* [Task description]
The following data has a line with "spaces := 2" and a line with "(R290, R309). -/". Write out exactly those lines and all the lines between them.
*** Opening of Information provided ***
-- ==== Sys2Proof/Machine/Records.lean ====
section
/-! DEFINITION. The records that the hypervisor and the leader write: scheduling, memory, isolation, queue tables, host regions,
tenants, worlds, rosters and key slots (R139, R147, R148, R191, R269 to R272, R276, R288 to R291, R330). A rejected
request changes nothing and sends an error response. -/

namespace Sys2Proof.Machine

/-- Tenants are numbered 0 to 63 (R269). -/
def isTenant (t : Nat) : Bool := decide (t < 64)

/-! ### Replication (R330) -/

/-- The live instances beside the leader: those that must acknowledge a change. -/
def ackers (s : State) : List Nat :=
  (List.range (diesOf s)).filter fun d => (dieOf s d).live && !(dieOf s d).out && d != s.plat.leader

/-- Every live instance has acknowledged a change: the hypervisor has its reply, and the tenant's record is modified no longer,
unless by another change. -/
def closeChange (s : State) (c : Change) : State :=
  let s1 := match c.reply with
    | some r => reply s r
    | none => s
  match c.tenant with
  | some t => if s1.plat.changes.any fun x => x.tenant == some t then s1 else setTenant s1 t { tenantOf s1 t with modified := false }
  | none => s1

/-- The entries of a table that differ in another, as they stand in the first. -/
def changedIn {α : Type} [DecidableEq α] (z : α) (a b : Tbl α) : List (Nat × α) :=
  (((a ++ b).map Prod.fst).dedup.filter fun k => Tbl.get z a k ≠ Tbl.get z b k).map fun k => (k, Tbl.get z a k)

/-- The change of the package records from `old` to `s`, of tenant `t` or of worlds and key slots. -/
def changeFrom (old s : State) (t : Option Nat) (r : Reply) (l : List Nat) : Change :=
  ⟨t, some r, l, t.map fun i => tenRec (tenantOf old i), changedIn World.blank old.worlds s.worlds,
    changedIn KeySlot.blank old.keys s.keys⟩

/-- The leader replicates a change of the records from `old` to `s`, and replies once every live instance has acknowledged it (R330;
assumption 37). -/
def announce (old s : State) (t : Option Nat) (r : Reply) : State :=
  let c := changeFrom old s t r (ackers s)
  if c.left.isEmpty then closeChange s c else { s with plat := { s.plat with changes := s.plat.changes ++ [c] } }

/-- An instance acknowledges the changes sent to it, or is no longer live. -/
def acknowledge (s : State) (d : Nat) : State :=
  let l := s.plat.changes.map fun c => { c with left := c.left.filter fun x => x != d }
  (l.filter fun c => c.left.isEmpty).foldl closeChange
    { s with plat := { s.plat with changes := l.filter fun c => !c.left.isEmpty } }

/-- A tenant record has changed; it is replicated later (R330). -/
def changeTenant (s : State) (t : Nat) (x : Tenant) : State := setTenant s t { x with modified := true }

/-! ### Scheduling records (R147, R148) -/

/-- The effective quantum of a record: the larger of QUANTUM and the time of a save. -/
def effectiveQuantum (s : State) (v : BitVec 128) : Nat :=
  let tsave := 1800 * s.fsto.toNat + 256 + ((v.extractLsb' 96 32).toNat + 127) / 128
  max (quantumOf v) ((tsave + 1799) / 1800)

/-- The record as it reads back. -/
def schedRecord (s : State) (v : BitVec 128) : BitVec 128 :=
  v.extractLsb' 96 32 ++ v.extractLsb' 76 20 ++ BitVec.ofNat 20 (effectiveQuantum s v) ++ v.extractLsb' 40 16 ++ 0#20 ++
    v.extractLsb' 0 20

/-- A scheduling record is written, or rejected for QUANTUM 0 (R147, R148). -/
def execSchedRecordWrite (t : Nat) (v : BitVec 128) (s : State) : Result :=
  .next <|
    if isTenant t = false ∨ quantumOf v = 0 then reply s (.error t)
    else
      let r := schedRecord s v
      announce s (changeTenant s t { tenantOf s t with sched := r }) (some t) (.accepted t (quantumOf r))

/-! ### Memory records (R191, R276) -/

/-- A root's use count changes by `n`, if the frame has a type entry. -/
def countRoot (s : State) (f : Nat) (n : Int) : State := if hasType s f then countAdd s f n else s

/-! ### Isolation records (R269, R270) -/

/-- The tenant owns a frame; a FIRMWARE frame belongs to no tenant. -/
def ownsFrame (s : State) (t : Nat) : Bool := s.types.any fun e => teType e.2 != 0 && teType e.2 != 8 && teOwner e.2 == t

/-- An isolation record is written, or rejected (R269, R270). -/
def execIsolationRecordWrite (t : Nat) (v : BitVec 64) (s : State) : Result :=
  .next <|
    let x := tenantOf s t
    let world := v.extractLsb' 56 8
    if isTenant t = false ∨ (world ≠ x.world ∧ ownsFrame s t = true) then reply s (.error t)
    else announce s (changeTenant s t { x with world := world, slotmask := v.extractLsb' 32 16 }) (some t) (.accepted t 0)

/-- The hypervisor sets a tenant's queue table address (R139). -/
def execQueueTableWrite (t addr : Nat) (s : State) : Result :=
  .next <|
    if isTenant t = false then reply s (.error t)
    else announce s (tellTenant (changeTenant s t { tenantOf s t with qtab := addr }) t) (some t) (.accepted t 0)

/-! ### Host ownership regions (R291) -/

/-- The frames of a region. -/
def regionFrames (r : HostRegion) : List Nat := (List.range r.len).map fun i => r.first + i

/-- A region cannot be given: its number, its frames or its type. -/
def hostRegionBad (s : State) (t i first len type : Nat) : Bool :=
  !isTenant t || decide (16 ≤ i) || (Tbl.get ⟨0, 0, 0, 0⟩ (tenantOf s t).hosts i : HostRegion).len != 0 || len == 0 ||
    !isHost (first * 65536) || !isHost ((first + len - 1) * 65536) || !(type == 1 || type == 7) ||
    s.tenants.any fun e => e.2.hosts.any fun r => decide (r.2.first < first + len ∧ first < r.2.first + r.2.len)

/-- Host frames are given to a tenant, with their type entries (R291). -/
def execHostRegionAdd (t i first len type : Nat) (grant : BitVec 64) (s : State) : Result :=
  .next <|
    if hostRegionBad s t i first len type then reply s (.error t)
    else
      let x := tenantOf s t
      let r : HostRegion := ⟨first, len, type, grant⟩
      let e := mkType type t x.world.toNat 0 0 0 (if type = 7 then grant else 0)
      let s1 := changeTenant s t { x with hosts := Tbl.set x.hosts i r }
      announce s ((regionFrames r).foldl (fun u f => setType u f e) s1) (some t) (.accepted t 0)

/-- A region is removed, or the request is rejected while a frame has a nonzero count (R291). -/
def execHostRegionRemove (t i : Nat) (s : State) : Result :=
  .next <|
    let x := tenantOf s t
    let r : HostRegion := Tbl.get ⟨0, 0, 0, 0⟩ x.hosts i
    if r.len = 0 ∨ (regionFrames r).any (fun f => teCount (typeOf s f) != 0) = true then reply s (.error t)
    else
      let s1 := (regionFrames r).foldl (fun u f => setType u f 0) s
      announce s (changeTenant s1 t { x with hosts := Tbl.del x.hosts i }) (some t) (.accepted t 0)

/-! ### Tenants, worlds and rosters (R271, R272) -/

/-- A FREE frame that can be allocated. -/
def frameAvailable (s : State) (f : Nat) : Bool := hasType s f && teType (typeOf s f) == 0 && !isHost (f * 65536)

/-- A frame allocated from FREE for a tenant with a type and `count` references more than it has; GEN counts the changes of type (R273, R284). -/
def allocFrame (s : State) (t f ty count changes : Nat) : State :=
  let e := mkType ty t (tenantOf s t).world.toNat (teCount (typeOf s f) + count) ((teGen (typeOf s f) + changes) % 256) 0 0
  setType (zeroFrame s f) f e

/-- A page table entry: its low bits and frame (R182). -/
def pte (low f : Nat) : List Byte := leBytes 8 (low + 65536 * f)

/-- The table window of a new tenant (R272). -/
def tableWindow (s : State) (root l1 l0 : Nat) : State :=
  let w (u : State) (f n low g : Nat) : State := writeBytes u (f * 65536 + 8 * n) (pte low g)
  w (w (w (w (w s root 0x1C00 1 l1) l1 0 1 l0) l0 0 0x63 root) l0 1 0x63 l1) l0 2 0x63 l0

/-- The frames of a new tenant: its tables, the two copies of its journal on different stacks, and its doorbell (R142, R144, R272,
R311). -/
def createFrames (root l1 l0 jframe jcopy dbell : Nat) : List Nat := [root, l1, l0, jframe, jcopy, dbell]

/-- The tenant cannot be created with these frames. -/
def createBad (s : State) (t root l1 l0 jframe jcopy dbell : Nat) : Bool :=
  let l := createFrames root l1 l0 jframe jcopy dbell
  !isTenant t || (tenantOf s t).created || (tenantOf s t).erasure.isSome || l.any (fun f => !frameAvailable s f) ||
    l.dedup.length != 6 || !isHbm s (dbell * 65536) || !isHbm s (jframe * 65536) || !isHbm s (jcopy * 65536) ||
    hbmStack s (jframe * 65536) == hbmStack s (jcopy * 65536)

/-- A tenant is created: its table window, journal frames and doorbell frame, and an empty violation log (R142, R144, R272, R310). -/
def execTenantCreate (t root l1 l0 : Nat) (journal : Nat × Nat) (dbell : Nat) (s : State) : Result :=
  let jframe := journal.1
  let jcopy := journal.2
  .next <|
    if createBad s t root l1 l0 jframe jcopy dbell then reply s (.error t)
    else
      let s1 := allocFrame (allocFrame (allocFrame s t root 5 2 2) t l1 4 2 2) t l0 3 2 2
      let s2 := allocFrame (allocFrame (allocFrame s1 t jframe 6 0 1) t jcopy 6 0 1) t dbell 1 0 1
      let s3 := tableWindow s2 root l1 l0
      let s4 := setTenant s3 t { tenantOf s3 t with
        created := true, modified := true, root := BitVec.ofNat 32 root, jframe := jframe, jcopy := jcopy, dbell := dbell, vlog := []
        spaces := 2 }
      announce s (countRoot (tellTenant s4 t) (tenantOf s t).root.toNat (-1)) (some t) (.accepted t 0)

def worldOf (s : State) (w : Nat) : World := Tbl.get World.blank s.worlds w

/-- The leader creates a protected world with a roster and a key slot (R271, R289). -/
def execWorldCreate (world : Nat) (roster : BitVec 64) (slot t : Nat) (s : State) : Result :=
  .next <|
    if world = 0 ∨ 255 < world ∨ (worldOf s world).live = true ∨ slot = 0 ∨ 255 < slot ∨ (keyOf s slot).state ≠ .empty ∨
        isTenant t = false then reply s (.error world)
    else announce s (setKey { s with worlds := Tbl.set s.worlds world ⟨true, roster⟩ } slot ⟨.active, t, none⟩) none (.accepted world 0)

/-- The leader changes the roster of a world (R271). -/
def execRosterWrite (world : Nat) (roster : BitVec 64) (s : State) : Result :=
  .next <|
    if (worldOf s world).live = false then reply s (.error world)
    else announce s { s with worlds := Tbl.set s.worlds world ⟨true, roster⟩ } none (.accepted world 0)

/-! ### Key slots and link keys (R288 to R290) -/

/-- The leader assigns an EMPTY key slot to a tenant (R289, R290). -/
def execKeySlotAssign (slot t : Nat) (s : State) : Result :=
  .next <|
    if slot = 0 ∨ 255 < slot ∨ (keyOf s slot).state ≠ .empty ∨ isTenant t = false then reply s (.error t)
    else announce s (setKey s slot ⟨.active, t, none⟩) none (.accepted t slot)

/-- The dirty lines of a FLUSHING slot are written back: it becomes REVOKED, and the service core is told (R290, R309). -/
def execKeySlotFlushed (slot : Nat) (s : State) : Result :=
  .next <|
    let x := keyOf s slot
    if x.state ≠ .flushing then s
    else
      let s1 := setKey (dropKeyLines s slot true) slot { x with state := .revoked, asker := none }
      match x.asker with
      | some k => setPend s1 k 3
      | none => s1

/-- The key of a REVOKED slot that no frame names is destroyed (R290). -/
def execKeyDestroy (slot : Nat) (s : State) : Result :=
  .next <|
    if (keyOf s slot).state ≠ .revoked ∨ s.types.any (fun e => teKey e.2 == slot) = true then s
    else setKey s slot KeySlot.blank

/-- Fresh keys on both directions of a link: their counters start again (R288). -/
def rekey (x : Link) : Link := { x with out := { x.out with keys := 0 }, inn := { x.inn with keys := 0 } }

/-- Headland installs fresh keys on a link, of the Strandline or inside the package (R288). -/
def execLinkRekey (link : Nat) (s : State) : Result :=
  .next <|
    if innerLinks ≤ link then setInner s link { innerOf s link with keyOut := 0, keyIn := 0 }
    else if (linkOf s link).bound then setLink s link (rekey (linkOf s link)) else s

end Sys2Proof.Machine
end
*** Close of Information provided ***
* [Response]
        spaces := 2 }
      announce s (countRoot (tellTenant s4 t) (tenantOf s t).root.toNat (-1)) (some t) (.accepted t 0)

def worldOf (s : State) (w : Nat) : World := Tbl.get World.blank s.worlds w

/-- The leader creates a protected world with a roster and a key slot (R271, R289). -/
def execWorldCreate (world : Nat) (roster : BitVec 64) (slot t : Nat) (s : State) : Result :=
  .next <|
    if world = 0 ∨ 255 < world ∨ (worldOf s world).live = true ∨ slot = 0 ∨ 255 < slot ∨ (keyOf s slot).state ≠ .empty ∨
        isTenant t = false then reply s (.error world)
    else announce s (setKey { s with worlds := Tbl.set s.worlds world ⟨true, roster⟩ } slot ⟨.active, t, none⟩) none (.accepted world 0)

/-- The leader changes the roster of a world (R271). -/
def execRosterWrite (world : Nat) (roster : BitVec 64) (s : State) : Result :=
  .next <|
    if (worldOf s world).live = false then reply s (.error world)
    else announce s { s with worlds := Tbl.set s.worlds world ⟨true, roster⟩ } none (.accepted world 0)

/-! ### Key slots and link keys (R288 to R290) -/

/-- The leader assigns an EMPTY key slot to a tenant (R289, R290). -/
def execKeySlotAssign (slot t : Nat) (s : State) : Result :=
  .next <|
    if slot = 0 ∨ 255 < slot ∨ (keyOf s slot).state ≠ .empty ∨ isTenant t = false then reply s (.error t)
    else announce s (setKey s slot ⟨.active, t, none⟩) none (.accepted t slot)

/-- The dirty lines of a FLUSHING slot are written back: it becomes REVOKED, and the service core is told (R290, R309). -/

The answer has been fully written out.